• [ACTION ITEM] Go through the following data and transcribe exactly the stretch of lines from the one holding "(TrunkState.transmitting (frame request)" to the one holding "ready.windowOpen ∧ (0x20", both included.

• [RECORDS SUPPLIED]
theorem witness_BlockDataAtThePointer :
    (∀ o, let s := ready.setSel { ready.sel with blockSelect := 7, blockOffset := o };
      s.windowOpen ∧ s.pool.owner[s.sel.blockSelect] = .processor ∧ s.sel.blockOffset = o) ∧
    ready.pool.owner[ready.sel.blockSelect] ≠ .processor :=
  ⟨fun _ => ⟨⟨rfl, rfl⟩, by show ready.pool.owner[(7 : BlockId)] = .processor; decide, rfl⟩, by decide⟩

theorem witness_PoolOperations :
    Pool.reset.freeList.Nodup ∧ (9 : BlockId) ∉ Pool.reset.freeList.take 9 ∧ (Pool.reset.freeList.take 9).getLast? = some 8 :=
  ⟨by decide, by decide, by decide⟩

theorem witness_ConfigIndexAndData :
    (∀ i, let s := ready.setSel { ready.sel with configIndex := i };
      s.windowOpen ∧ s.sel.configIndex = i) ∧ (11 : Byte).toNat = (11 : Fin 12).val ∧ 12 ≤ (12 : Byte).toNat ∧
    (2 : Byte).toNat = ClaimPolicy.alternate.code ∧ 2 < (3 : Byte).toNat ∧ (1 : Byte).toNat < 2 ∧ (10 : Byte).toNat ≤ 10 ∧
    10 < (11 : Byte).toNat ∧ (0 : Byte).toNat < 1 ∧ (7 : Byte).toNat ≤ 7 ∧ 7 < (8 : Byte).toNat ∧ (63 : Byte).toNat ≤ 63 ∧
    63 < (64 : Byte).toNat ∧ (32 : Byte).toNat ≤ 32 ∧ 32 < (33 : Byte).toNat :=
  ⟨fun _ => ⟨⟨rfl, rfl⟩, rfl⟩, by decide, by decide, by decide, by decide, by decide, by decide, by decide, by decide, by decide,
    by decide, by decide, by decide, by decide, by decide⟩

def staged (b : Byte) (on : Bool) : State :=
  (ready.setPort { ready.port with staging := b }).setConfig { ready.config with trunkEnable := on }

theorem witness_DividerByBytes :
    (∀ b on, (staged b on).windowOpen ∧ (staged b on).config.trunkEnable = on ∧ (staged b on).port.staging = b) ∧
    256 * (0 : Byte).toNat + (7 : Byte).toNat < 8 ∧ 8 ≤ 256 * (0 : Byte).toNat + (8 : Byte).toNat ∧
    256 * (15 : Byte).toNat + (255 : Byte).toNat ≤ 4095 ∧ 4095 < 256 * (16 : Byte).toNat + (0 : Byte).toNat :=
  ⟨fun _ _ => ⟨⟨rfl, rfl⟩, rfl, rfl⟩, by decide, by decide, by decide, by decide⟩

theorem witness_TrunkEnableByState :
    (∀ t, (inTrunk t ready).windowOpen ∧ (inTrunk t ready).trunk.state = t) ∧ 1 < (2 : Byte).toNat ∧ (1 : Byte).toNat ≤ 1 ∧
    (TrunkState.transmitting (frame request) 0).code = 4 ∧ answerWindow.code = 5 ∧ (TrunkState.receiving (reception .arbitration)).code = 6 ∧
    (TrunkState.replying ⟨.taken, 5, 0⟩ (.window 0)).code = 7 ∧ (TrunkState.resetting 0).code = 8 ∧
    TrunkState.settling.code = 1 ∧ TrunkState.idle.code = 2 ∧ (TrunkState.arbitrating ⟨0, false, 0⟩).code = 3 ∧
    TrunkState.fault.code = 9 :=
  ⟨fun _ => ⟨⟨rfl, rfl⟩, rfl⟩, by decide, by decide, rfl, rfl, rfl, rfl, rfl, rfl, rfl, rfl, rfl⟩

theorem witness_EventsAndMaskWrites :
    ready.windowOpen ∧ (0x20 : Byte).getLsbD 5 = true ∧ (0x40 : Byte).getLsbD 6 = true ∧ (0x9F : Byte).getLsbD 5 = false ∧
    (0x9F : Byte).getLsbD 6 = false := ⟨⟨rfl, rfl⟩, by decide, by decide, by decide, by decide⟩

theorem witness_InterruptLineFollowsEvents : ready.nreset = true := rfl

theorem witness_CounterReadSequence :
    (∀ b, let s := ready.setCounters { ready.counters with phaseHigh := b };
      s.windowOpen ∧ s.counters.phaseHigh = b) ∧ (11 : Byte).toNat = (11 : Fin 12).val ∧ 12 ≤ (12 : Byte).toNat ∧
    (running 0x0C ready).nreset = true ∧ (running 0x0C ready).softResetting = true :=
  ⟨fun _ => ⟨⟨rfl, rfl⟩, rfl⟩, by decide, by decide, rfl, rfl⟩

/-- Tag 0 Deferred, tag 1 Resting, every other Free. -/
def timed (d n timer : Nat) : State :=
  ((ready.setEntry 0 (.deferred exchange d)).setEntry 1 (.resting 2 n)).setReports { ready.reports with timer := some timer }

theorem timed_entry (d n timer : Nat) (g : Tag) :
    (timed d n timer).entry g = if g = 0 then .deferred exchange d else if g = 1 then .resting 2 n else .free := by
  revert g
  intro g
  match g with
  | ⟨0, _⟩ => rfl
  | ⟨1, _⟩ => rfl
  | ⟨k + 2, h⟩ =>
    rw [if_neg (by simp [Fin.ext_iff]), if_neg (by simp [Fin.ext_iff])]
    simp [State.entry, timed, State.setEntry, State.setReports, ready, withArgs, inTrunk, linked, owned, State.setPort,
      State.setTrunkState, State.setTrunk, State.setPool, State.setSlot, State.reset]

theorem witness_TickLowersEveryTimer :
    let s := timed 2 2 2;
    s.nreset = true ∧ (∀ g x d, s.entry g = .deferred x d → 2 ≤ d) ∧ (∀ g st n, s.entry g = .resting st n → 2 ≤ n) ∧
    (∀ n, s.reports.timer = some n → 2 ≤ n) ∧ (timed 2 2 1).reports.timer = some 1 ∧ (⟨true, false⟩ : TickOrder).reportsFirst = true := by
  refine ⟨rfl, fun g x d h => ?_, fun g st n h => ?_, fun n h => ?_, rfl, rfl⟩
  · rw [timed_entry] at h
    split at h
    · cases h; decide
    · split at h <;> cases h
  · rw [timed_entry] at h
    split at h
    · cases h
    · split at h <;> cases h
      decide
  · cases h
    decide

• [FINAL ANSWER]
    (TrunkState.transmitting (frame request) 0).code = 4 ∧ answerWindow.code = 5 ∧ (TrunkState.receiving (reception .arbitration)).code = 6 ∧
    (TrunkState.replying ⟨.taken, 5, 0⟩ (.window 0)).code = 7 ∧ (TrunkState.resetting 0).code = 8 ∧
    TrunkState.settling.code = 1 ∧ TrunkState.idle.code = 2 ∧ (TrunkState.arbitrating ⟨0, false, 0⟩).code = 3 ∧
    TrunkState.fault.code = 9 :=
  ⟨fun _ => ⟨⟨rfl, rfl⟩, rfl⟩, by decide, by decide, rfl, rfl, rfl, rfl, rfl, rfl, rfl, rfl, rfl⟩

theorem witness_EventsAndMaskWrites :
    ready.windowOpen ∧ (0x20 : Byte).getLsbD 5 = true ∧ (0x40 : Byte).getLsbD 6 = true ∧ (0x9F : Byte).getLsbD 5 = false ∧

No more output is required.